What this task involves | Print, exactly as written, every line from the first line of the records below through the line containing "that order. -/", and nothing further.

The data |

/-- FloatStagesStoreInRange: the operations it is about. -/
theorem witness_normalizes : normalizes (.awn 0) = true ∧ normalizes (.rmd 0) = true := by decide

/-- ScdResult: whichever order the block has, the scaled sample is of that order. -/
theorem witness_scdInput (gain : F32) (x : Sample) :
    scdInput Config.scdOrder gain (fOfSample x) =
      (match Config.scdOrder with
      | .gainFirst => fDiv (fMul (fOfSample x) gain) fMaxMag
      | .divideFirst => fMul (fDiv (fOfSample x) fMaxMag) gain) := rfl

/-- SoftClipProperties: the ends of the range, both signs of a gain, and two ordered samples. -/
theorem witness_softclip :
    (InNormalRange 32767 ∧ InNormalRange (-32767)) ∧
    (fIsFin 0x7F7FFFFF = true ∧ fLe fZero 0x7F7FFFFF = true ∧ fLe fZero fMinusZero = true) ∧
    (fIsFin 0xBF800000 = true ∧ fLe 0xBF800000 fZero = true) ∧
    (-32768 : Sample).toInt ≤ (32767 : Sample).toInt := by
  refine ⟨⟨?_, ?_⟩, by decide, by decide, by decide⟩ <;> exact ⟨by decide, by decide⟩

/-- TremoloProperties, TremoloDepthZeroIsIdentity, RingModulatorProperties: a finite phase; the two ends of the
depth's range; depth -0; the two ends of the samples. -/
theorem witness_tremolo :
    fIsFin 0x40C90FDB = true ∧ fLe fZero fZero = true ∧ fLe fZero fOne = true ∧ fLe fOne fOne = true ∧
    fIsZero fMinusZero = true ∧ (-32767 : Sample).toInt = -32767 ∧ (-32768 : Sample).toInt = -32768 := by
  decide

/-- TelephoneProperties: a finite coefficient. -/
theorem witness_telephone : fIsFin 0x3F666666 = true := by decide

/-- BitCrusherProperties, BitCrusherExtremes: the last clauses' hypotheses at their bounds. -/
theorem witness_bitcrusher :
    InNormalRange (-32767) ∧ (-32768 : Sample).toInt = -32768 ∧ 1 ≤ (1 : BitVec 32).toNat ∧
    16 ≤ (16 : BitVec 32).toNat :=
  ⟨⟨by decide, by decide⟩, by decide, by decide, by decide⟩

/-- StepRunsTheDecodedOperation: with no move of the host, and with a turn given to the block. -/
theorem witness_step :
    ((running 0x070000000800000000 1500).state = .busy ∧
      (running 0x070000000800000000 1500).idx.toNat < (running 0x070000000800000000 1500).len.toNat ∧
      fetchSlot (running 0x070000000800000000 1500) (running 0x070000000800000000 1500).sp.toNat =
        some 0x070000000800000000 ∧
      decode 0x070000000800000000 = .legal (.bcr 8) ∧ (running 0x070000000800000000 1500).host = []) ∧
    { running 0x070000000800000000 1500 with host := [.noMove, .regRead 1] }.host =
      .noMove :: [.regRead 1] := by decide

/-- A block at the end of slot `k` of a program of two. -/
def atEnd (k : BitVec 3) (d : Descr) : State :=
  { running 0 0 with
    idx := 1, sp := k, plen := 2
    prog := #v[0x070000000800000000, d, 0, 0, 0, 0, 0] }

/-- StageEndEntersTheNextSlot: the last slot, and a next slot of each operation. -/
theorem witness_stageEnd :
    ((atEnd 1 0).host = [] ∧ (atEnd 1 0).state = .busy ∧ (atEnd 1 0).idx = (atEnd 1 0).len ∧
      (atEnd 1 0).sp.toNat + 1 = (atEnd 1 0).plen.toNat) ∧
    (∀ d, (atEnd 0 d).idx = (atEnd 0 d).len ∧ (atEnd 0 d).sp.toNat + 1 ≠ (atEnd 0 d).plen.toNat ∧
      fetchSlot (atEnd 0 d) ((atEnd 0 d).sp.toNat + 1) = some d) ∧
    (∀ i : Instr, ∃ d, decode d = .legal i) := by
  refine ⟨by decide, fun d => ⟨rfl, ?_, rfl⟩, fun i => ⟨encode i, ?_⟩⟩
  · exact (by decide : (0 : BitVec 3).toNat + 1 ≠ (2 : BitVec 4).toNat)
  · unfold decode
    cases i <;> simp [encode_eq, oneParamOp, Instr.opcode, Instr.operandA, Instr.operandB]

/-- NothingHappensOutsideBusy. -/
theorem witness_waits : State.reset.host = [] ∧ State.reset.state ≠ .busy := by decide

/-- ValidationReportsTheFirstFault: the four cases, at the bounds of their ranges; the capacity is 8. -/
theorem witness_validate :
    (8 < { State.reset with len := 9 }.len.toNat) ∧
    ({ State.reset with len := 8, plen := 8 }.len.toNat ≤ 8 ∧
      7 < { State.reset with len := 8, plen := 8 }.plen.toNat) ∧
    ((atEnd 0 0).len.toNat ≤ 8 ∧ (atEnd 0 0).plen.toNat ≤ 7 ∧ 1 < (atEnd 0 0).plen.toNat ∧
      fetchSlot (atEnd 0 0) 1 = some 0 ∧ decode 0 = .illegal .illegalOp ∧
      fetchSlot (atEnd 0 0) 0 = some 0x070000000800000000 ∧
      decode 0x070000000800000000 = .legal (.bcr 8)) := by decide

/-- The last case of it: every slot below `PLEN` is legal. -/
theorem witness_validate_legal :
    ∀ k d, k < (loaded 0x070000000800000000 1500).plen.toNat →
      fetchSlot (loaded 0x070000000800000000 1500) k = some d → ∃ i, decode d = .legal i := by
  intro k d hk hd
  have hk1 : k < 1 := hk
  have h0 : k = 0 := by omega
  subst h0
  have : some (0x070000000800000000 : Descr) = some d := hd
  injection this with this
  subst this
  exact ⟨.bcr 8, by decide⟩

/-- A loaded block with a legal descriptor in slot 0 is ready, whatever `NMAX` is. -/
theorem loaded_ready {d : Descr} {i : Instr} (x : Sample) (h : decode d = .legal i) :
    ReadyToStart (loaded d x) where
  canStart := .inl rfl
  valid := by
    rw [validate_eq_none]
    refine ⟨one_le_nmax, by show (1 : BitVec 4).toNat ≤ 7; decide, ?_⟩
    intro k e hk he
    have hk1 : k < 1 := hk
    have h0 : k = 0 := by omega
    subst h0
    have e2 : some d = some e := he
    injection e2 with e2
    exact ⟨i, e2 ▸ h⟩
  loaded := by
    intro k hk
    have hk1 : k < 1 := hk
    have h0 : k = 0 := by omega
    subst h0
    exact ⟨x, rfl⟩

/-- StartFaultsBeginsOrIsIgnored, the accepted cases: validation passes, with a program and with none. -/
theorem witness_start :
    ((1 : BitVec 72).getLsbD 0 = true ∧
      validate Config.nmax (loaded 0x070000000800000000 1500) = none ∧
      (loaded 0x070000000800000000 1500).plen ≠ 0) ∧
    validate Config.nmax { loaded 0 1500 with plen := 0 } = none ∧ (0 : BitVec 72).getLsbD 0 = false := by
  refine ⟨⟨by decide, (loaded_ready 1500 (i := .bcr 8) (by decide)).valid, by decide⟩, ?_, by decide⟩
  rw [validate_eq_none]
  exact ⟨one_le_nmax, by show (0 : BitVec 4).toNat ≤ 7; decide, fun k d hk => absurd hk (Nat.not_lt_zero k)⟩
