-- ==== Sys2Proof/Tests/Slice0.lean ====
section
/-! SUPPORT. Tests of the model against the spec's own examples and vectors (spec/95_test_vectors.md), and for every
statement with hypotheses a witness: concrete data that meet all of them. -/

namespace Sys2Proof.Tests

open Sys2Proof Sys2Proof.Machine

/-! ### Small states -/

/-- Reset, with `LEN = len`, `SLOT[0] = w0`, `SLOT[1] = w1` written. -/
def twoSlots (len : Len) (w0 w1 : Word) : State :=
  ((State.reset.writeLen len).writeSlot 0 w0).writeSlot 1 w1

/-- The state after a START from `s`. -/
def started (s : State) : State := s.beginBurst

/-- Twelve readable bytes at 0x100: memory A of the spec, moved. -/
def bytesA : Memory :=
  [(0x100, 0x00), (0x101, 0x00), (0x102, 0xFF), (0x103, 0xFF), (0x104, 0x00), (0x105, 0x00), (0x106, 0xFF),
    (0x107, 0x00), (0x108, 0x00), (0x109, 0xFF), (0x10A, 0xAA), (0x10B, 0x55)]

/-- Reset with these bytes readable. -/
def withBytes : State := State.reset.setMem bytesA

/-- FILL at a phase, `n` pixels of 0xF800. -/
def filling (p : Phase) (n : Word) : State :=
  (State.reset.latch (encodeDesc false false 0xF800 n 0) p)

/-- WRPIX 0x100, 5 at a phase, over memory A. -/
def streaming (p : Phase) : State :=
  (((withBytes.latch (encodeDesc true false 0 5 0x100) p).setRem 5).setPtr 0x100).writeLen 79

/-- WRPIXS 0x100, 5 at a phase, over memory A. -/
def swapping (p : Phase) : State :=
  (((withBytes.latch (encodeDesc true true 0 5 0x100) p).setRem 5).setPtr 0x100).writeLen 79

/-- One word pending at the HOST. -/
def pending (s : State) (i : Instr) : State := asking s (encode i)

/-! ### WellFormed: an ill-formed term for each check, and the terms at its edge (R58) -/

theorem test_wellformed_wrpix_top : ¬ (Instr.wrpix 0xFFFFFFFE 1).WellFormed ∧ (Instr.wrpix 0xFFFFFFFC 1).WellFormed := by
  decide

theorem test_wellformed_wrpixs_top : ¬ (Instr.wrpixs 0xFFFFFFFF 1).WellFormed ∧ (Instr.wrpixs 0xFFFFFFFE 1).WellFormed := by
  decide

theorem test_wellformed_count_zero : (Instr.wrpix 0xFFFFFFFF 0).WellFormed ∧ (Instr.wrpixs 0xFFFFFFFF 0).WellFormed := by
  decide

/-! ### Decoding: words written out bit by bit from R71, R74, R72, R75 -/

/-- V-E1: KIND 0, SWAP 0, fourteen zeros, COLOR 0xF800; COUNT 40; SRC 0. -/
theorem test_decode_fill :
    decodeDesc (descOfWords 0b00000000000000001111100000000000 0b00000000000000000000000000101000 0) =
      .ok (.fill 0xF800 40) := by decide

/-- V-E4: KIND 1, SWAP 0; COUNT 5; SRC 0x20000000. -/
theorem test_decode_wrpix :
    decodeDesc (descOfWords 0b10000000000000000000000000000000 0b00000000000000000000000000000101
      0b00100000000000000000000000000000) = .ok (.wrpix 0x20000000 5) := by decide

/-- V-E5: KIND 1, SWAP 1; COUNT 21; SRC 0x20000100. -/
theorem test_decode_wrpixs :
    decodeDesc (descOfWords 0b11000000000000000000000000000000 0b00000000000000000000000000010101
      0b00100000000000000000000100000000) = .ok (.wrpixs 0x20000100 21) := by decide

/-- V-E6: WR 1, OFF 0001000, DATA 127. -/
theorem test_decode_setlen : decodeUop 0b1000100000000000000000000000000001111111 = .ok (.setlen 127) := by decide

/-- V-E7: WR 1, OFF 1 0011 00, DATA 0x00F800F8. -/
theorem test_decode_wrslot :
    decodeUop 0b1100110000000000111110000000000011111000 = .ok (.wrslot 3 0x00F800F8) := by decide

/-- V-E8: WR 1, OFF 0000100, DATA 1; V-X10: the same with DATA 0. -/
theorem test_decode_start : decodeUop 0b1000010000000000000000000000000000000001 = .ok (.start true) ∧
    decodeUop 0b1000010000000000000000000000000000000000 = .ok (.start false) := by decide

/-- V-E8: all bits 0. -/
theorem test_decode_rdbusy : decodeUop 0b0000000000000000000000000000000000000000 = .ok .rdbusy := by decide

/-- WAITIDLE has no bits (R75, R80). -/
theorem test_decode_waitidle : decodeTableWord 0 0 = some .waitidle := by decide

/-- V-E9, V-E10: ignored bits. -/
theorem test_decode_ignored_bits : decodeUop 0x88FFFFFE7F = .ok (.setlen 127) ∧
    decodeUop 0x84FFFFFFFF = .ok (.start true) := by decide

Response box |
/-- FloatStagesStoreInRange: the operations it is about. -/
theorem witness_normalizes : normalizes (.awn 0) = true ∧ normalizes (.rmd 0) = true := by decide

/-- ScdResult: whichever order the block has, the scaled sample is of that order. -/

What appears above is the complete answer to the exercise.